Recently Dan posted about the 3 Major stages of wealth building. Today we'll take a closer look at that first step, paying off 3rd party debt. There are a variety of techniques people utilize to accelerate debt payoff, including: 1. Restructuring/Refinancing for lower rates
2. Making extra payments to principle 3. The "Debt Snowball" method 4. The "Debt Avalanche" method 5. The "Cash Flow Index" method 6. Recapturing Debt through IBC
How does one know which is the best approach for his own situation? While the answer depends on your goals and risk tolerance, it is clear that some techniques may get you to where you want to be before others. For example, many people utilizing the extra payments method decrease their cash flow, which may put them in a precarious position. This also limits their ability to have their money working for them rather than someone else. There is one major difference between methods 1-5 and debt recapture: only debt recapture through IBC can leave you with a larger account when the debt is paid off. All other techniques result in payments that leave your family never to return. By using infinite banking, you can effectively move this debt into your personal family financing system, paying off your 3rd party creditors and leaving you with more flexibility on when, and how, you pay back your policy loan. In some instances, a combination of techniques may be appropriate. For example, if one does not have a large enough cash value to immediately take over all 3rd party debt, or if the outstanding debt is at 0% for an extended period of time.

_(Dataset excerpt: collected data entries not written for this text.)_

/-- A packet gets RETRY_LATER (R236), with a hint that doubles with each earlier answer to its PSN. -/
def State.retryLater (n : Nat) (p : Packet) (s : State) : State :=
  let c := match s.session? n with | some x => NMap.getD x.retries p.psn 0 | none => 0
  let hint := s.regField Reg.IDM_ODCTRL 7 0 * 2 ^ min c 6
  let s1 := (s.updSession n (fun x => { x with retries := NMap.put x.retries p.psn (c + 1) })).raise Reg.IDM_STATUS 8
  ((s1.raise Reg.ATPU_STATUS 1).recordOnce 0x6113 0 [n, p.key / 256]).sendStatus n p 4 hint

/-- A unit could be taken for a session: the budget, pool 3 and the session's quota have room (R236, R303). -/
def State.unitRoom (s : State) (n : Nat) : Bool :=
  decide (s.idm.odUsed < s.image.odBudget) &&
    (match s.answer (0x1000 + n) 65536 false with | .granted _ _ => true | .pending => true | _ => false)

/-- A write packet on an unbacked unit stalls, or gets RETRY_LATER at once (R236). -/
def State.stall (n : Nat) (x : Session) (p : Packet) (unit : Nat) (s : State) : State :=
  let behind := s.idm.stalls.any (fun k => k.1 == n && k.2.1 == p.key && k.2.2.1 == unit)
  if s.idm.stalls.any (fun k => k.1 == n && k.2.2.2.1.psn == p.psn) then s
  else if !behind && (!s.unitRoom n || decide (16 ≤ s.stalledAt (s.engineOf x p.psn))) then s.retryLater n p
  else { s with idm := { s.idm with stalls := s.idm.stalls ++ [(n, p.key, unit, p, s.time.now)] } }

/-- Write a packet's bytes unit by unit into what backs them. -/
def State.writeUnits (r : Region) (p : Packet) (s : State) : State :=
  (unitsTouched p).foldl (fun (s : State) (u : Nat) =>
    let lo := max p.offset (65536 * u)
    let hi := min (p.offset + p.len) (65536 * u + 65536)
    match NMap.find r.units u with
    | some a => s.memWrite (a + (lo - 65536 * u)) ((p.payload.drop (lo - p.offset)).take (hi - lo))
    | none => s) s

/-- Bytes of a region: on-demand units not backed read as zeros (R235). -/
def State.regionBytes (s : State) (r : Region) (offset len : Nat) : List Byte :=
  if !r.ondemand then s.memBytes (r.base + offset) len
  else (List.range len).map (fun i =>
    match NMap.find r.units ((offset + i) / 65536) with
    | some a => Memory.read 0 s.mem.cells (a + (offset + i) % 65536)
    | none => 0)

/-- A poisoned line among the bytes of a region. -/
def State.regionPoison (s : State) (r : Region) (offset len : Nat) : Option Nat :=
  if !r.ondemand then s.poisonedIn (r.base + offset) len
  else ((List.range (ceilDiv len 64 + 1)).filterMap (fun i =>
    let o := min (offset + 64 * i) (offset + len - 1)
    match NMap.find r.units (o / 65536) with | some a => s.poisonedIn (a + o % 65536) 1 | none => none)).head?

/-! ### Applying packets -/

/-- The doorbells of a write packet, four bytes each, little-endian (R197). -/
def State.applyDoorbells (n : Nat) (p : Packet) (s : State) : State :=
  (List.range (p.len / 4)).foldl (fun (s : State) (i : Nat) =>
    s.doorbell n (p.offset + 4 * i) (BitVec.ofNat 32 (leNat ((p.payload.drop (4 * i)).take 4)))) s

/-- WRITE (R230, R233): its bytes land whole, stall, or are refused. -/
def State.applyWrite (n : Nat) (x : Session) (p : Packet) (s : State) : Bool × State :=
  match s.accessCode n x p, NMap.find s.idm.regions (p.key / 256) with
  | 0, some r =>
    if r.doorbell then (true, s.applyDoorbells n p)
    else if r.ondemand then
      match unbacked r p with
      | some u => (false, s.stall n x p u)
      | none => (true, s.writeUnits r p)
    else (true, s.memWrite (r.base + p.offset) p.payload)
  | 5, _ => (true, s.sendStatus n p 5 0)
  | c, _ => (true, s.refuseAccess n p c)

/-- Cut the answer to a READ_REQ into READ_RESP packets (Table 10.3). -/
def cutRead (p : Packet) (bytes : List Byte) : List Packet :=
  let n := ceilDiv bytes.length 8192
  (List.range n).map (fun i =>
    let part := (bytes.drop (8192 * i)).take 8192
    { blankPacket 3 with first := i == 0, last := i + 1 == n, queue := p.queue, xid := p.xid, offset := 8192 * i,
                         len := part.length, payload := part })

/-- READ_REQ (R230, R233, R292): answered with READ_RESP packets; poison is refused with BAD_REQUEST, as is a length outside 1 to 4,194,304
(log 24). -/
def State.applyReadReq (n : Nat) (x : Session) (p : Packet) (s : State) : Bool × State :=
  if p.aux = 0 ∨ 4194304 < p.aux then (true, s.sendStatus n p 5 0)
  else
    match s.accessCode n x p, NMap.find s.idm.regions (p.key / 256) with
    | 0, some r =>
      match s.regionPoison r p.offset p.aux with
      | some l => (true, (s.consumed l consumerRegion).sendStatus n p 5 0)
      | none => (true, (cutRead p (s.regionBytes r p.offset p.aux)).foldl (fun (s : State) (q : Packet) => s.sendSeq n q) s)
    | 5, _ => (true, s.sendStatus n p 5 0)
    | c, _ => (true, s.refuseAccess n p c)
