-- ==== Sys2Proof/Machine/NvmeAdmin.lean ====
section
/-!
DEFINITION. The standard admin commands: queues (R193 to R196), logs and Identify (R207, R215), Abort (R210), features (R72, R98, R99,
R118, R119), notices (R216), namespaces (R22, R80, R208, R326) and self-test (R213, R214).
-/

namespace Sys2Proof.Machine

/-! ### Queues -/

/-- Where a completion queue stands until its submission queue gives the pair a DQN. -/
def loneKey (cntl qid : Nat) : Nat := 2 ^ 20 + cntl * 65536 + qid

/-- QID, QSIZE as a number of entries, PC, IEN and CQID of the queue commands. -/
def qidOf (e : Sqe) : Nat := bits e.dw10 15 0
def qsizeOf (e : Sqe) : Nat := bits e.dw10 31 16 + 1
def qpcOf (e : Sqe) : Bool := bit e.dw11 0
def qienOf (e : Sqe) : Bool := bit e.dw11 1
def cqidOf (e : Sqe) : Nat := bits e.dw11 31 16

/-- A QID a controller may give to a new queue: nonzero and inside its grant. -/
def State.qidAllowed (s : State) (cntl qid : Nat) : Bool :=
  match NMap.find s.nvq.ctrls cntl with | some c => decide (1 ≤ qid ∧ qid ≤ c.grant) | none => false

/-- A free device queue number (R193). -/
def State.freeDqn (s : State) : Option Nat :=
  firstFree 1 (min (s.regField Reg.NVQ_CTRL 13 0) 16383) (fun i => NMap.has s.nvq.cqs i)

/-- Create a completion queue (R195). -/
def State.createCq (cntl : Nat) (e : Sqe) (regionOk : Bool) (s : State) : State :=
  let qid := qidOf e
  if (s.cqKey cntl qid).isSome || !s.qidAllowed cntl qid then s.completeAdmin cntl e 1 0x01 0
  else if 65535 < qsizeOf e then s.completeAdmin cntl e 1 0x02 0
  else if !qpcOf e then s.invalidField cntl e
  else if !regionOk then s.completeAdmin cntl e 7 0x86 0
  else
    let q : Cq :=
      { cntl := cntl, qid := qid, dqn := 0, size := qsizeOf e, key := dkeyOf e, offset := dofsOf e, head := 0, tail := 0,
        phase := true, epoch := 0, ien := qienOf e, held := [], unnotified := 0, notifyFrom := 0 }
    ({ s with nvq := { s.nvq with cqs := NMap.put s.nvq.cqs (loneKey cntl qid) q } }).completeAdmin cntl e 0 0 0

/-- Create a submission queue (R194): the pair takes its DQN, or keeps the one its completion queue still has. -/
def State.createSq (cntl : Nat) (e : Sqe) (regionOk : Bool) (s : State) : State :=
  let qid := qidOf e
  match (if cqidOf e = qid ∧ qid ≠ 0 then s.cqKey cntl qid else none) with
  | none => s.completeAdmin cntl e 1 0x00 0
  | some key =>
    if (s.queueKey cntl qid).isSome || !s.qidAllowed cntl qid then s.completeAdmin cntl e 1 0x01 0
    else if 65535 < qsizeOf e then s.completeAdmin cntl e 1 0x02 0
    else if !qpcOf e then s.invalidField cntl e
    else if !regionOk then s.completeAdmin cntl e 7 0x86 0
    else
      match (if key < 16384 then some key else s.freeDqn), NMap.find s.nvq.cqs key with
      | some dqn, some c =>
        let q : Sq :=
          { cntl := cntl, qid := qid, dqn := dqn, size := qsizeOf e, key := dkeyOf e, offset := dofsOf e, head := 0, tail := 0,
            epoch := 0, holdLimit := 0, deleting := none }
        let s1 := { s with nvq := { s.nvq with
          sqs := NMap.put s.nvq.sqs dqn q, cqs := NMap.put (NMap.del s.nvq.cqs key) dqn { c with dqn := dqn } } }
        (s1.record 0x6002 [cntl, qid, dqn, qsizeOf e]).completeAdmin cntl e 0 0 dqn
      | _, _ => (s.record 0x6004 [cntl]).completeAdmin cntl e 1 0x01 0

/-- Delete a submission queue (R196): held commands end; the deletion ends after the last completion. -/
def State.deleteSq (cntl : Nat) (e : Sqe) (s : State) : State :=
  match (if qidOf e = 0 then none else s.queueKey cntl (qidOf e)) with
  | none => s.completeAdmin cntl e 1 0x01 0
  | some key =>
    if (match NMap.find s.nvq.sqs key with | some q => q.deleting.isSome | none => true) then
      s.completeAdmin cntl e 1 0x01 0
    else
      let s1 := (s.adm.held.filter (fun h => h.dqn == key)).foldl (fun s h => s.endHeld h 0 0x08) s
      (s1.updSq key (fun q => { q with deleting := some e.cid })).settle cntl

/-- Delete a completion queue (R196). -/
def State.deleteCq (cntl : Nat) (e : Sqe) (s : State) : State :=
  match (if qidOf e = 0 then none else s.cqKey cntl (qidOf e)) with
  | none => s.completeAdmin cntl e 1 0x01 0
  | some key =>
    if (s.queueKey cntl (qidOf e)).isSome then s.completeAdmin cntl e 1 0x0C 0
    else ({ s with nvq := { s.nvq with cqs := NMap.del s.nvq.cqs key } }).completeAdmin cntl e 0 0 0

/-- CREATE_IO_SQ (R194). -/
def execCreateIoSq (t cntl : Nat) (e : Sqe) (regionOk : Bool) (s : State) : Host.Outcome State Fault Refusal :=
  .next ((s.advanceTo t).admin cntl e false (State.createSq cntl e regionOk))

In these and other situations, it may be appropriate to tackle the most hindering debt through IBC. The "Cash Flow Index" method is a simple technique to help you figure out which debt this may be.
Instead of thinking in terms of the debt which has the highest interest rate, or the highest payment, the Cash Flow Index method helps compare debts to see which one most affects your cash flow through its inefficiency. To find the debt most inhibiting your cash flow, simply divide the Loan Balance by the Minimum Monthly Payment.
The debt with the lowest Cash Flow Index (CFI) number is the one which is most prohibitive to your current cash flow, and may be the one you want to direct attention to first. By eliminating this debt (either through recapture or early payoff) your overall cash flow will improve more readily than by focusing on debts that have a higher CFI. It may even be helpful to reduce your payments on all other debts to their minimum monthly payments in order to knock the most inefficient one out sooner.
In summary, one should first determine which debts are best to recapture in their family financing system, which will likely be those with low CFI scores. Then one should implement efficient strategies to help pay off other debts that cannot be immediately recaptured. Generally speaking, since recapturing debt is superior to simply paying debt off, one should focus on building a larger family financing system to recapture it rather than lose money to 3rd party creditors.